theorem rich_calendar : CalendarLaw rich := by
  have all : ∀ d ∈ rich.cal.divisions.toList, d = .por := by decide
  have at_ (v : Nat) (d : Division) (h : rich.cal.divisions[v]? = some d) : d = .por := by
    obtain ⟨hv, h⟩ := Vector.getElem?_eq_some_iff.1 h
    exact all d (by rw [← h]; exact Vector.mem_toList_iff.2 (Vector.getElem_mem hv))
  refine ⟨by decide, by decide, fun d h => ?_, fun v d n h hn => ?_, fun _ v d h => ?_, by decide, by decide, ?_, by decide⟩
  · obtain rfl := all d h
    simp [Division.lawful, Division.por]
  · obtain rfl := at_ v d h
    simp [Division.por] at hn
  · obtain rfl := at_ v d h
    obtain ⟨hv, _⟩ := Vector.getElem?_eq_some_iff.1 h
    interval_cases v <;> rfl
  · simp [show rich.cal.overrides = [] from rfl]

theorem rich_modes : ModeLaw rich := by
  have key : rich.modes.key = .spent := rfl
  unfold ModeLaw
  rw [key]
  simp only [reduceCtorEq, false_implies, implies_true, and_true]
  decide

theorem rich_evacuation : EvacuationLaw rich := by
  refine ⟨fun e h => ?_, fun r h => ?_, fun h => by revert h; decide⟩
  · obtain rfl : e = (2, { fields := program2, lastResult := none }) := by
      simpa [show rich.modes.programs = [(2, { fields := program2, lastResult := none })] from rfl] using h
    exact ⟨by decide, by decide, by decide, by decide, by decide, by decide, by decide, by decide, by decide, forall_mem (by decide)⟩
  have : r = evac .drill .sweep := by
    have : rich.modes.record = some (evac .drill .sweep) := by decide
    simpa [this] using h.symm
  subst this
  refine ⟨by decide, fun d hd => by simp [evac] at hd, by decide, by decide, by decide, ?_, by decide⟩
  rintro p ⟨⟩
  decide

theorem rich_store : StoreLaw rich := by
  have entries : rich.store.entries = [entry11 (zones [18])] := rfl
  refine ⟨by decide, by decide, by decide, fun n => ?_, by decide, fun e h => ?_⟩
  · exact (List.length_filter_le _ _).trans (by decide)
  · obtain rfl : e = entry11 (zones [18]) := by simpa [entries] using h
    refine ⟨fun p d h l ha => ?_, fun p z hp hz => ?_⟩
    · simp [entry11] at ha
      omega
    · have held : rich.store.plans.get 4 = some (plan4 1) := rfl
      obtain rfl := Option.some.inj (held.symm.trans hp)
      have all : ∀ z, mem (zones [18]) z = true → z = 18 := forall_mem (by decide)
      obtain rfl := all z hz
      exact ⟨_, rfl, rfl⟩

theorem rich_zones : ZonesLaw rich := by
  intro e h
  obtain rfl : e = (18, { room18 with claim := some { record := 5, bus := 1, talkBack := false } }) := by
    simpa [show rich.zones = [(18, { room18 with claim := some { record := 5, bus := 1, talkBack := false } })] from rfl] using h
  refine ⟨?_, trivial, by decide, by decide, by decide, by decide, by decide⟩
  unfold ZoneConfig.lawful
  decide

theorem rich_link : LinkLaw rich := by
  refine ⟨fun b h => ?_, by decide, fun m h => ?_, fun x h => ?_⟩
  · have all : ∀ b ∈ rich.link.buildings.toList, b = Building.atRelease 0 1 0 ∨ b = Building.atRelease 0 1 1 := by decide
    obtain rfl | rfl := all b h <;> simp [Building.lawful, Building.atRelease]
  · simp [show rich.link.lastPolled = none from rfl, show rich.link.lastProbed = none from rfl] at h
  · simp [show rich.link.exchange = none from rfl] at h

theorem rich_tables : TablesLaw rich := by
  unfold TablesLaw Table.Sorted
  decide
──────
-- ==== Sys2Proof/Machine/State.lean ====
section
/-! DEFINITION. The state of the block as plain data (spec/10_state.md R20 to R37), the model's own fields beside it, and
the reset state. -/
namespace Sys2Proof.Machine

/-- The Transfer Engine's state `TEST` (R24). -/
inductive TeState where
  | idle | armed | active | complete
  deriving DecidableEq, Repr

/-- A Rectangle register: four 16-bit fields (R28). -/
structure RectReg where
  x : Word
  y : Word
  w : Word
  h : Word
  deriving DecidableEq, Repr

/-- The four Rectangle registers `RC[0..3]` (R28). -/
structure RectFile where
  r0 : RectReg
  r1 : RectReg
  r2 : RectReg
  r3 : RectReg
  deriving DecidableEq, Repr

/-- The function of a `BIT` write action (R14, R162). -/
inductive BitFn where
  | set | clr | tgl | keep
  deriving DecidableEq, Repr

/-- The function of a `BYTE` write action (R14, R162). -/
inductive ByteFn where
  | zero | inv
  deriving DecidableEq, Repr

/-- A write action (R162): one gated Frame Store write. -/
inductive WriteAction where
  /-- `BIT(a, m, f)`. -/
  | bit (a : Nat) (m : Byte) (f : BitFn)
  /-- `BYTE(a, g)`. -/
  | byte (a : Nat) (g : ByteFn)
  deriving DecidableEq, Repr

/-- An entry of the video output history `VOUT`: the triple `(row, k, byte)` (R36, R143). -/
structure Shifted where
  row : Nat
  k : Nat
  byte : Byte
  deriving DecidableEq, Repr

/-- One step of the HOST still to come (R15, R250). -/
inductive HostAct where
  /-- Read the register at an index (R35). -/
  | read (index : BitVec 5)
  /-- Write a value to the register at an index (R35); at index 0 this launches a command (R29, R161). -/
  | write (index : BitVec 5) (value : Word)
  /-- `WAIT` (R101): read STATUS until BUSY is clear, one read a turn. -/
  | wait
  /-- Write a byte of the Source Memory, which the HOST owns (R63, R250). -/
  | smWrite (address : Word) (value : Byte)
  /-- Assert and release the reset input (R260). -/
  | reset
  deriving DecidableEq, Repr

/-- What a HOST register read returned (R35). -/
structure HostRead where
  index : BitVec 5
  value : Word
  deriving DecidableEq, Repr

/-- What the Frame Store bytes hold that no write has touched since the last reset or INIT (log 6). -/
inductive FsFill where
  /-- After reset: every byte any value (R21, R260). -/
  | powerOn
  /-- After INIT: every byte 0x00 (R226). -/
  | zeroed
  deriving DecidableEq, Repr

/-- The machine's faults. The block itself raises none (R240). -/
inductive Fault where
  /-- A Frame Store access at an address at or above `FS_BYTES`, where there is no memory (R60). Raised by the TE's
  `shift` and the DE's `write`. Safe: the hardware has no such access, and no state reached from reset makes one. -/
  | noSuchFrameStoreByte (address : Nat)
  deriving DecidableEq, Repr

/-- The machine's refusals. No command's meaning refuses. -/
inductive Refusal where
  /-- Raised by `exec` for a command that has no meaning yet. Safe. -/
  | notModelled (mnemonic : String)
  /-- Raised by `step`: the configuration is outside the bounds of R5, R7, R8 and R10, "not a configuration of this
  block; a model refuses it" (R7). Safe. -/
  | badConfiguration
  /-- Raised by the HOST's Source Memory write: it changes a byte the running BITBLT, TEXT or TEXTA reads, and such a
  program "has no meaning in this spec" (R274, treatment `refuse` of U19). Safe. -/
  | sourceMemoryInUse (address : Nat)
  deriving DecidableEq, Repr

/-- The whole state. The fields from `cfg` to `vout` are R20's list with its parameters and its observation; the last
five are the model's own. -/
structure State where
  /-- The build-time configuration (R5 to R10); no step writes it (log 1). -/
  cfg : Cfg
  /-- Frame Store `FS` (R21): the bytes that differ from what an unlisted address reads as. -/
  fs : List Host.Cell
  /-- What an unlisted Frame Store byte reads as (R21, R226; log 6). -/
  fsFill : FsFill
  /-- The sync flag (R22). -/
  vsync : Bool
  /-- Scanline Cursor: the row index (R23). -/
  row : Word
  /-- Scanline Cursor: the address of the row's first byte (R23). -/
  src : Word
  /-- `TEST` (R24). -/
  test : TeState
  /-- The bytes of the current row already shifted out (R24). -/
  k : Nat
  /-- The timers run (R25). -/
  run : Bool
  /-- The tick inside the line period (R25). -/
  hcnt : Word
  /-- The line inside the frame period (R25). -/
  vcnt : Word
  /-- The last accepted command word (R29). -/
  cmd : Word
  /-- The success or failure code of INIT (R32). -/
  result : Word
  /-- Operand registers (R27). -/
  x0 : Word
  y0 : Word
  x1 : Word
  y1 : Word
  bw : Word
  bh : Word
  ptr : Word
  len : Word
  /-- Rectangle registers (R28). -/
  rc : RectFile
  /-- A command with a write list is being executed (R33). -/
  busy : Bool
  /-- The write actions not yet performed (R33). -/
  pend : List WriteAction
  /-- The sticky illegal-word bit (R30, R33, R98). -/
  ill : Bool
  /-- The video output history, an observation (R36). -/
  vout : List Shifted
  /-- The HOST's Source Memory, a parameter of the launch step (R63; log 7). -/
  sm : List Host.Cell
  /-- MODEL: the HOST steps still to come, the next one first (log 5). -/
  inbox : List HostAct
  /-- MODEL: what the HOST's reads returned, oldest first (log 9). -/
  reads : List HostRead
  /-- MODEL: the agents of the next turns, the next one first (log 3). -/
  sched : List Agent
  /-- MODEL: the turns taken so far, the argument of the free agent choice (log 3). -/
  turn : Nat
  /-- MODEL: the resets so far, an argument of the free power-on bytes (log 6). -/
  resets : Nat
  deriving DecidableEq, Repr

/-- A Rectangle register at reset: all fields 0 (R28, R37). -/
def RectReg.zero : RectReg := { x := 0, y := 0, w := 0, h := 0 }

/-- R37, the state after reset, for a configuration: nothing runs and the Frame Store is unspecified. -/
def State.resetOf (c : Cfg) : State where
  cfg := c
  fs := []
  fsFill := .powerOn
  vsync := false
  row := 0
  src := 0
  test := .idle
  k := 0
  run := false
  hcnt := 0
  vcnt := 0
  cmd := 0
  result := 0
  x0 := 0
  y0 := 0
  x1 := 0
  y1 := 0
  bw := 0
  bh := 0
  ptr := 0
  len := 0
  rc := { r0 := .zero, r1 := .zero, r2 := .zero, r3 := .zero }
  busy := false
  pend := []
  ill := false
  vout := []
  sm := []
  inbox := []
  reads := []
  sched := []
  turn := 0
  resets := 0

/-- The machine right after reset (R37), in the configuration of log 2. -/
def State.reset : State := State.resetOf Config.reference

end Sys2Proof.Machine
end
──────
- **Goal of the exercise**
Look above for the line containing "Store write. -/". Output from there through the line containing "(mnemonic : String)", exactly and inclusively.

- **Problem solution**
/-- A write action (R162): one gated Frame Store write. -/
inductive WriteAction where
  /-- `BIT(a, m, f)`. -/
  | bit (a : Nat) (m : Byte) (f : BitFn)
  /-- `BYTE(a, g)`. -/
  | byte (a : Nat) (g : ByteFn)
  deriving DecidableEq, Repr

/-- An entry of the video output history `VOUT`: the triple `(row, k, byte)` (R36, R143). -/
structure Shifted where
  row : Nat
  k : Nat
  byte : Byte
  deriving DecidableEq, Repr

/-- One step of the HOST still to come (R15, R250). -/
inductive HostAct where
  /-- Read the register at an index (R35). -/
  | read (index : BitVec 5)
  /-- Write a value to the register at an index (R35); at index 0 this launches a command (R29, R161). -/
  | write (index : BitVec 5) (value : Word)
  /-- `WAIT` (R101): read STATUS until BUSY is clear, one read a turn. -/
  | wait
  /-- Write a byte of the Source Memory, which the HOST owns (R63, R250). -/
  | smWrite (address : Word) (value : Byte)
  /-- Assert and release the reset input (R260). -/
  | reset
  deriving DecidableEq, Repr

/-- What a HOST register read returned (R35). -/
structure HostRead where
  index : BitVec 5
  value : Word
  deriving DecidableEq, Repr

/-- What the Frame Store bytes hold that no write has touched since the last reset or INIT (log 6). -/
inductive FsFill where
  /-- After reset: every byte any value (R21, R260). -/
  | powerOn
  /-- After INIT: every byte 0x00 (R226). -/
  | zeroed
  deriving DecidableEq, Repr

/-- The machine's faults. The block itself raises none (R240). -/
inductive Fault where
  /-- A Frame Store access at an address at or above `FS_BYTES`, where there is no memory (R60). Raised by the TE's
  `shift` and the DE's `write`. Safe: the hardware has no such access, and no state reached from reset makes one. -/
  | noSuchFrameStoreByte (address : Nat)
  deriving DecidableEq, Repr

/-- The machine's refusals. No command's meaning refuses. -/
inductive Refusal where
  /-- Raised by `exec` for a command that has no meaning yet. Safe. -/
  | notModelled (mnemonic : String)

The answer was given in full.